Prologue
✨ salut à toi,
Merci davoir choisi mon roman pour t’évader.
Pour ton info : tu retrouveras la version retravaillée de La Morsure sur Wattpad - beaucoup plus simple pour écrire 😉- et dautres de mes romans illustrés !
Tu me trouveras sous Rachelle277.
Byeee et bonne lecture ❤️
Octobre 2021, Londres
Le soleil n'est pas encore haut dans le ciel, mais la lumière matinale glisse déjà à travers les rideaux blancs de la cuisine. Elle accroche les surfaces, réchauffe le bois, caresse les murs. Une odeur de pain grillé, de café fraîchement préparé et d'œufs brouillés flotte dans l'air.
Rachel descend lentement les escaliers, encore à moitié prisonnière du sommeil. Ses pieds nus effleurent le parquet. Ses cheveux blonds, longs et indisciplinés, tombent librement sur ses épaules. Elle porte l'un des t-shirts de Giovanni — beaucoup trop grand pour elle — qui glisse sur sa peau claire et découvre une épaule.
En entrant dans la cuisine, elle s'arrête.
La table est dressée.
Des toasts attendent dans une corbeille. Certains sont parfaitement dorés. D'autres ont manifestement perdu leur combat contre le grille-pain.
Rachel esquisse un sourire.
— Tu as encore oublié le pain ?
— Je refuse de commenter cette accusation, répond Giovanni avec dignité.

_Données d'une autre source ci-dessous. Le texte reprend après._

/-- What a legal bundle does (R70 to R73, R75, R79 to R81, R85, R376): it waits for its flags before its first issue, and for ports, queues,
limits and divisions; a pop or push of a port with no binding, a view pushed to a narrow port and a poisoned source fault, an illegal
bundle before any other class and then the lowest slot; otherwise exactly its unguarded moves issue, each value in the width of its
destination. An issue clears the named flags the first time, writes registers and predicates and counts its repetitions. -/
def Obligations.BundleChecks : Prop :=
  ∀ (s : State) (c cyc : Nat) (x : Ctx) (b : Bundle), s.ctx? c = some x → s.alive c x = true → s.nextBundle c x = .ok b →
  ∀ (act : List Move) (core : Nat), core = c / 4 →
  act = b.moves.filter (fun m => m.guard == 0 || (m.guard < 8 && x.r.pr.getLsbD m.guard) || (8 < m.guard && !x.r.pr.getLsbD (m.guard - 8))) →
  ((x.r.rep = none ∧ x.r.flags &&& b.waitf ≠ b.waitf) → s.attempt c cyc = .wait) ∧
  ((x.r.rep = none → x.r.flags &&& b.waitf = b.waitf) → markNeed x b act = none → x.gate.length + gatedStores act ≤ 64 →
    (∀ t, (s.core core).take = some t → t.1 ≠ c) →
    (∀ m ∈ act, ∀ y : Word, y = (s.moveValue c x x.r.pc b.lits m).scalar →
      ((0xb0 ≤ m.src ∧ m.src < 0xc3 ∧ vget x.r.pend (m.src - 0xb0) none ≠ none) ∨
       (∃ p, 0xa8 ≤ m.src ∧ m.src < 0xac ∧ vget x.r.binds (m.src - 0xa8) none = some p ∧ p.buf = [] ∧ elementLegal p p.taken = true) ∨
       (∃ p, 0xa8 ≤ m.dst ∧ m.dst < 0xac ∧ vget x.r.binds (m.dst - 0xa4) none = some p ∧ p.closed = false ∧ 8 ≤ p.buf.length ∧
         elementLegal p p.taken = true ∧ (p.wide = true ∨ m.src < 0x180 ∨ 0x200 ≤ m.src)) ∨
       (0x240 ≤ m.dst ∧ m.dst < 0x260 ∧ ∃ d, (s.core core).div = some d ∧ (d.1 = c ∨ (0x244 ≤ m.dst ∧ m.dst ≤ 0x247))) ∨
       (0x244 ≤ m.dst ∧ m.dst ≤ 0x247 ∧ ∃ f ∈ x.flights, f.port = 2 ∧ cyc < f.due) ∨
       (0x292 ≤ m.dst ∧ m.dst < 0x2a0 ∧ 16 ≤ (s.mxOf core).length) ∨ (0x2a0 ≤ m.dst ∧ m.dst < 0x2b0 ∧ 4 ≤ (s.rwOf core).length) ∨
       (0x2b0 ≤ m.dst ∧ m.dst < 0x2b5 ∧ (32 ≤ (s.tilesOf core).length ∨ x.r.tlimit ≤ s.outstanding c)) ∨
       (0x2c0 ≤ m.dst ∧ m.dst < 0x2e0 ∧ ¬ (0x2c6 ≤ m.dst ∧ m.dst ≤ 0x2c9) ∧ m.dst ≠ 0x2dd ∧
         16 ≤ (s.wk.ls.filter fun o => o.ctx == c).length) ∨
       (∃ full, 0x2c0 ≤ m.dst ∧ m.dst < 0x2e0 ∧ lsWaits (m.dst - 0x2c0) = some full ∧ isLocal c y.toNat = true ∧
         ∃ g ∈ granules y.toNat (lsWidth (m.dst - 0x2c0)), s.fbit (s.phys c g) ≠ full) ∨
       (m.dst = 0x360 ∧ 16 ≤ s.gqUsed core)) → s.attempt c cyc = .wait) ∧
    (∀ m, act = [m] → ∀ fault : Nat → Nat → Nat → Attempt, (∀ cls code v, fault cls code v =
        .fault { cls := cls, code := code, flags := flPrecise, slot := m.slot, subcode := 0, bno := x.r.pc, value := v }) →
      ((0xa8 ≤ m.src ∧ m.src < 0xac ∧ vget x.r.binds (m.src - 0xa8) none = none ∧ m.dst < 0xa8) → s.attempt c cyc = fault 1 0x11 m.src) ∧
      ((m.src < 0xa8 ∧ 0xa8 ≤ m.dst ∧ m.dst < 0xac ∧ ∀ p, vget x.r.binds (m.dst - 0xa4) none = some p → p.closed = true) →
        s.attempt c cyc = fault 1 0x12 m.dst) ∧
      ((m.src < 0x40 ∧ (vget x.r.sr (x.r.sIndex m.src) PW.zero).poi = true ∧ m.dst < 0xa8) → s.attempt c cyc = fault 11 0xb0 m.src)) ∧
    (∀ found : List (Nat × Found), found = s.foundMoves c x cyc (s.liveMoves c x b act) → (∀ q ∈ found, q.2.need ≠ .wait) →
      ∀ pre post j f e, found = pre ++ (j, f) :: post →
      ((∀ q ∈ pre, ∀ g ∈ q.2.fails, g.cls ≠ 1) → (∃ l r, f.fails = l ++ e :: r ∧ ∀ g ∈ l, g.cls ≠ 1) → e.cls = 1 →
        s.attempt c cyc = .fault (e.info j x.r.pc)) ∧
      ((∀ q ∈ found, ∀ g ∈ q.2.fails, g.cls ≠ 1) → (∀ q ∈ pre, q.2.fails = []) → f.fails.head? = some e →
        s.attempt c cyc = .fault (e.info j x.r.pc))) ∧
    (act = [] → s.attempt c cyc = .go b []) ∧
    (∀ d ms, s.attempt c cyc = .go d ms → d = b ∧ ms.map Live.move = act ∧
      (∀ l ∈ ms, ∀ (w : Word) (v : PV), w = (vget x.r.sr (x.r.sIndex l.move.src) PW.zero).val →
        v = vget x.r.vr (x.r.vIndex (l.move.src - 0x40)) PV.zero →
        (l.move.src < 0x40 → l.val.scalar = w ∧ ((0x40 ≤ l.move.dst ∧ l.move.dst < 0x60) → ∀ j < 64, l.val.lane j = w)) ∧
        ((0x40 ≤ l.move.src ∧ l.move.src < 0x60) → l.val.scalar = v.lane 0 ∧ ((0x40 ≤ l.move.dst ∧ l.move.dst < 0x60) → l.val = v))) ∧
      (∀ (id : Nat) (r : Regs), r = issueRegs b ms id x.r →
        r.flags = (if x.r.rep = none ∧ b.clrf = true then x.r.flags &&& ~~~b.waitf else x.r.flags) ∧
        (x.r.rep = none → b.rep ≠ 0 → r.rep = some b.rep ∧ r.pc = x.r.pc) ∧
        (∀ n, x.r.rep = some (n + 2) → r.rep = some (n + 1) ∧ r.pc = x.r.pc) ∧
        ((x.r.rep = some 1 ∨ (x.r.rep = none ∧ b.rep = 0)) → r.rep = none ∧ r.redirect = none ∧
          (x.r.redirect = none → x.r.loops = [] → r.pc = x.r.pc + 1) ∧
          (∀ goal, x.r.redirect = some goal → (∀ m ∈ act, ¬ (0x287 ≤ m.dst ∧ m.dst ≤ 0x289)) → r.pc = goal)) ∧
        (∀ l ∈ ms, l.move.dst < 0x40 → vget r.sr (x.r.sIndex l.move.dst) PW.zero = l.val.toPW) ∧
        (∀ l ∈ ms, 0x40 ≤ l.move.dst → l.move.dst < 0x60 → vget r.vr (x.r.vIndex (l.move.dst - 0x40)) PV.zero = l.val) ∧
        (∀ l ∈ ms, 0xa1 ≤ l.move.dst → l.move.dst < 0xa8 → x.r.loops = [] →
          r.pr.getLsbD (l.move.dst - 0xa0) = l.val.scalar.getLsbD 0) ∧
        (∀ i < 64, (∀ m ∈ act, m.dst < 0x40 → x.r.sIndex m.dst ≠ i) → vget r.sr i PW.zero = vget x.r.sr i PW.zero))))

Un rire lui échappe aussitôt.
Deux grandes tasses de café fumant reposent près des assiettes. Au centre de la table, un bouquet de pivoines mêlées de gypsophiles fraîches attire la lumière du matin.
— Bonjour, amore...
Sa voix grave lui arrache un nouveau sourire.
Giovanni est appuyé contre le plan de travail, les bras croisés.

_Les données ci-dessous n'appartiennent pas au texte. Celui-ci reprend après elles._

@[simp] theorem State.msix_cur (s : State) (v : Nat) : (s.msix v).cur = s.cur := rfl
@[simp] theorem State.msix_micro (s : State) (v : Nat) : (s.msix v).micro = s.micro := rfl
@[simp] theorem State.msix_agenda (s : State) (v : Nat) : (s.msix v).agenda = s.agenda := rfl
@[simp] theorem State.msix_turnNo (s : State) (v : Nat) : (s.msix v).turnNo = s.turnNo := rfl
@[simp] theorem State.msix_nextId (s : State) (v : Nat) : (s.msix v).nextId = s.nextId := rfl
@[simp] theorem State.msix_freeNo (s : State) (v : Nat) : (s.msix v).freeNo = s.freeNo := rfl
@[simp] theorem State.msix_cores (s : State) (v : Nat) : (s.msix v).cores = s.cores := rfl
@[simp] theorem State.msix_ctxs (s : State) (v : Nat) : (s.msix v).ctxs = s.ctxs := rfl
@[simp] theorem State.msix_mem (s : State) (v : Nat) : (s.msix v).mem = s.mem := rfl
@[simp] theorem State.msix_memPoi (s : State) (v : Nat) : (s.msix v).memPoi = s.memPoi := rfl
@[simp] theorem State.msix_fbits (s : State) (v : Nat) : (s.msix v).fbits = s.fbits := rfl
@[simp] theorem State.msix_ms (s : State) (v : Nat) : (s.msix v).ms = s.ms := rfl
@[simp] theorem State.msix_wk (s : State) (v : Nat) : (s.msix v).wk = s.wk := rfl
@[simp] theorem State.msix_sq (s : State) (v : Nat) : (s.msix v).sq = s.sq := rfl
@[simp] theorem State.msix_hs (s : State) (v : Nat) : (s.msix v).hs = s.hs := rfl

/-! ### What an update changes -/

@[simp] theorem State.ctx?_putCtx_same (s : State) (c : Nat) (x : Ctx) : (s.putCtx c x).ctx? c = some x := Map.find_put_same ..
theorem State.ctx?_putCtx_other (s : State) {c d : Nat} (x : Ctx) (h : d ≠ c) : (s.putCtx c x).ctx? d = s.ctx? d := Map.find_put_other _ _ h
@[simp] theorem State.ctx?_modCtx_same (s : State) (c : Nat) (f : Ctx → Ctx) : (s.modCtx c f).ctx? c = (s.ctx? c).map f := by
  simp [State.ctx?, State.modCtx, Map.find_mod]
theorem State.ctx?_modCtx_other (s : State) {c d : Nat} (f : Ctx → Ctx) (h : d ≠ c) : (s.modCtx c f).ctx? d = s.ctx? d := by
  simp [State.ctx?, State.modCtx, Map.find_mod, h]
@[simp] theorem State.core_putCore_same (s : State) (k : Nat) (x : CoreState) : (s.putCore k x).core k = x := Map.get_put_same ..
theorem State.core_putCore_other (s : State) {k j : Nat} (x : CoreState) (h : j ≠ k) : (s.putCore k x).core j = s.core j := Map.get_put_other _ _ _ h
@[simp] theorem State.core_modCore_same (s : State) (k : Nat) (f : CoreState → CoreState) : (s.modCore k f).core k = f (s.core k) := Map.get_put_same ..
theorem State.core_modCore_other (s : State) {k j : Nat} (f : CoreState → CoreState) (h : j ≠ k) : (s.modCore k f).core j = s.core j :=
  Map.get_put_other _ _ _ h
@[simp] theorem State.stream?_modStream_same (s : State) (sid : Nat) (f : Stream → Stream) : (s.modStream sid f).stream? sid = (s.stream? sid).map f := by
  simp [State.stream?, State.modStream, Map.find_mod]
theorem State.stream?_modStream_other (s : State) {sid d : Nat} (f : Stream → Stream) (h : d ≠ sid) :
    (s.modStream sid f).stream? d = s.stream? d := by
  simp [State.stream?, State.modStream, Map.find_mod, h]
@[simp] theorem State.rec?_modRec_same (s : State) (t : Nat) (f : Rec → Rec) : (s.modRec t f).rec? t = (s.rec? t).map f := by
  simp [State.rec?, State.modRec, Map.find_mod]
theorem State.rec?_modRec_other (s : State) {t d : Nat} (f : Rec → Rec) (h : d ≠ t) : (s.modRec t f).rec? d = s.rec? d := by
  simp [State.rec?, State.modRec, Map.find_mod, h]
theorem State.poisonAt_setPoison_same (s : State) (a : Nat) (p : Bool) : (s.setPoison a p).poisonAt a = p := Map.get_set_same ..
theorem State.poisonAt_setPoison_other (s : State) {a b : Nat} (p : Bool) (h : markOf b ≠ markOf a) : (s.setPoison a p).poisonAt b = s.poisonAt b :=
  Map.get_set_other _ _ _ _ h
@[simp] theorem State.ticket_id (s : State) : s.ticket.1 = s.nextId := rfl
@[simp] theorem State.ticket_nextId (s : State) : s.ticket.2.nextId = s.nextId + 1 := rfl

/-! ### Vectors -/

@[simp] theorem vget_vset_same {α : Type} {n : Nat} (v : Vector α n) (i : Nat) (x d : α) (h : i < n) : vget (vset v i x) i d = x := by
  simp [vget, vset, h]
theorem vget_vset_other {α : Type} {n : Nat} (v : Vector α n) {i j : Nat} (x d : α) (h : j ≠ i) : vget (vset v i x) j d = vget v j d := by
  simp [vget, vset, h.symm]

end Sys2Proof.Machine
end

Même dans une cuisine, il paraît trop grand pour l'espace qu'il occupe.
Ses cheveux noirs sont encore en bataille. Une légère trace de farine macule son t-shirt sombre.
Rachel plisse les yeux.
— Tu as fait quoi exactement dans cette cuisine ?
— Beaucoup de sacrifices.
— Tu as essayé de cuisiner ?
— J'ai dit beaucoup de sacrifices.
Elle éclate de rire.
Pendant une seconde, Giovanni reste simplement là à la regarder.

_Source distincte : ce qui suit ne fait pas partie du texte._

/-- An operation of stream 0 that runs on die 0. -/
def op0 : Op := { newOp 30 0 0 5 1 1 (.xform 2 0) [(0x00100000, false)] none none 0 with started := true, queued := false }
def withOp (o : Op) (s : State) : State := { s with sq := { s.sq with ops := [o] } }
theorem witness_StreamOrderAndEnds :
    let x := { str0 with ctrs := vset str0.ctrs 63 1 }
    RunsStream (sbase x) 0 x ∧ RunsStream (withOp op0 (sbase x)) 0 x ∧
    (x.bracket = none ∧ vget x.ctrs 62 0 = 0 ∧ vget x.ctrs 63 0 ≠ 0 ∧ (sbase x).running 0 = [] ∧ (withOp op0 (sbase x)).running 0 ≠ [] ∧ x.raised = [] ∧ x.undo = [] ∧
      (∀ scope ∈ [3, 4, 5], (sbase x).outstandingAt 0 scope = false ∧ (withOp op0 (sbase x)).outstandingAt 0 scope = true)) ∧ WindowOpen (sbase x) :=
  ⟨runs_stream _, ⟨rfl, rfl⟩, by decide +kernel, ⟨rfl, by decide +kernel⟩⟩

/-- A tensor of 4 by 4 FP32 words in H, with the handle 0x00100000. -/
def ten : Rec :=
  { d0 := 4, d1 := 4, d2 := 1, d3 := 1, fmt := 0, linear := true, attrs := 0, intByte := 0, pad := 0, pages := 1, st := .resH, hint := 0, comp := 0,
    nextUse := none, use := none, recipe := none, gen := 1, est := 0, pin := 0, busy := 0, live := true, stored := true, toL := false }
def h0 : Word := 0x00100000
def withRecs (rs : List Rec) (s : State) : State := { s with sq := { s.sq with recs := (List.range rs.length).zip rs } }
def desc0 : Desc := { d0 := 4, d1 := 4, d2 := 1, d3 := 1, fmt := 0, linear := true, home := 0, attrs := 0, intByte := 0, pad := 0 }
def named (x : Stream) : Stream :=
  { x with t := (List.range 6).foldl (fun t i => vset t (i + 1) (h0 + BitVec.ofNat 32 i)) x.t,
           image := { x.image with descs := [desc0], uses := some [[1, 4]] } }
theorem witness_TensorLife_tdef :
    let x := named str0
    let s := sbase x
    RunsStream s 0 x ∧ (x.bracket = none ∧ x.failed = none ∧ x.image.descs[(0#32).toNat]? = some desc0 ∧ s.homeOf 0 desc0 = some 0 ∧ s.mapped 0 = true ∧
      desc0.bytes ≤ 2 ^ 45 ∧ s.freeIndex 0 (2 ^ 20) 0 < 0xfffff ∧ (s.askH 0 (ceilDiv desc0.bytes pageBytes) (.stream 0) none none).1 = none) ∧
    (∀ r i, s.rec? (0 * 2 ^ 20 + i) = some r → 1 ≤ r.gen ∧ r.gen ≤ 511) :=
  ⟨runs_stream _, by decide +kernel, fun _ _ h => nomatch h⟩
theorem witness_TensorLife_record :
    let x := named str0
    let s := withRecs [{ ten with pin := 65534 }] (sbase x)
    RunsStream s 0 x ∧ (vget x.t 1 0 = h0 ∧ handleKey h0 = 0 ∧ s.live? h0 = some { ten with pin := 65534 } ∧ s.live? (vget x.t 2 0) = none ∧
      ({ ten with pin := 65534 } : Rec).pin ≠ 0 ∧ x.image.uses = some [[1, 4]] ∧ (0#32).toNat < [[1, 4]].length ∧ isDiscard h0 = false) :=
  ⟨⟨rfl, rfl⟩, by decide +kernel⟩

Comme s'il ne se lassait jamais de la voir sourire.
Son regard s'adoucit.
— Joyeux anniversaire, amore.
Rachel sent son cœur se gonfler de chaleur.
— Tu n'étais pas obligé de faire tout ça.
— Bien sûr que si.
— Gio...
— Rachel.
— Giovanni.
— Rachel.
Elle lève les yeux au ciel.
Il sourit, victorieux.
— Tu vois ? J'avais raison.
— À propos de quoi ?
— Tu souris encore.
Rachel secoue la tête.
— Tu es impossible.
— Et pourtant, tu veux m'épouser.
— C'est encore en réflexion.
— Menteuse.
Il s'approche et dépose un baiser sur son front.
Lentement.
Comme s'il avait tout le temps du monde.
Puis il recule avec un sourire étrange au coin des lèvres.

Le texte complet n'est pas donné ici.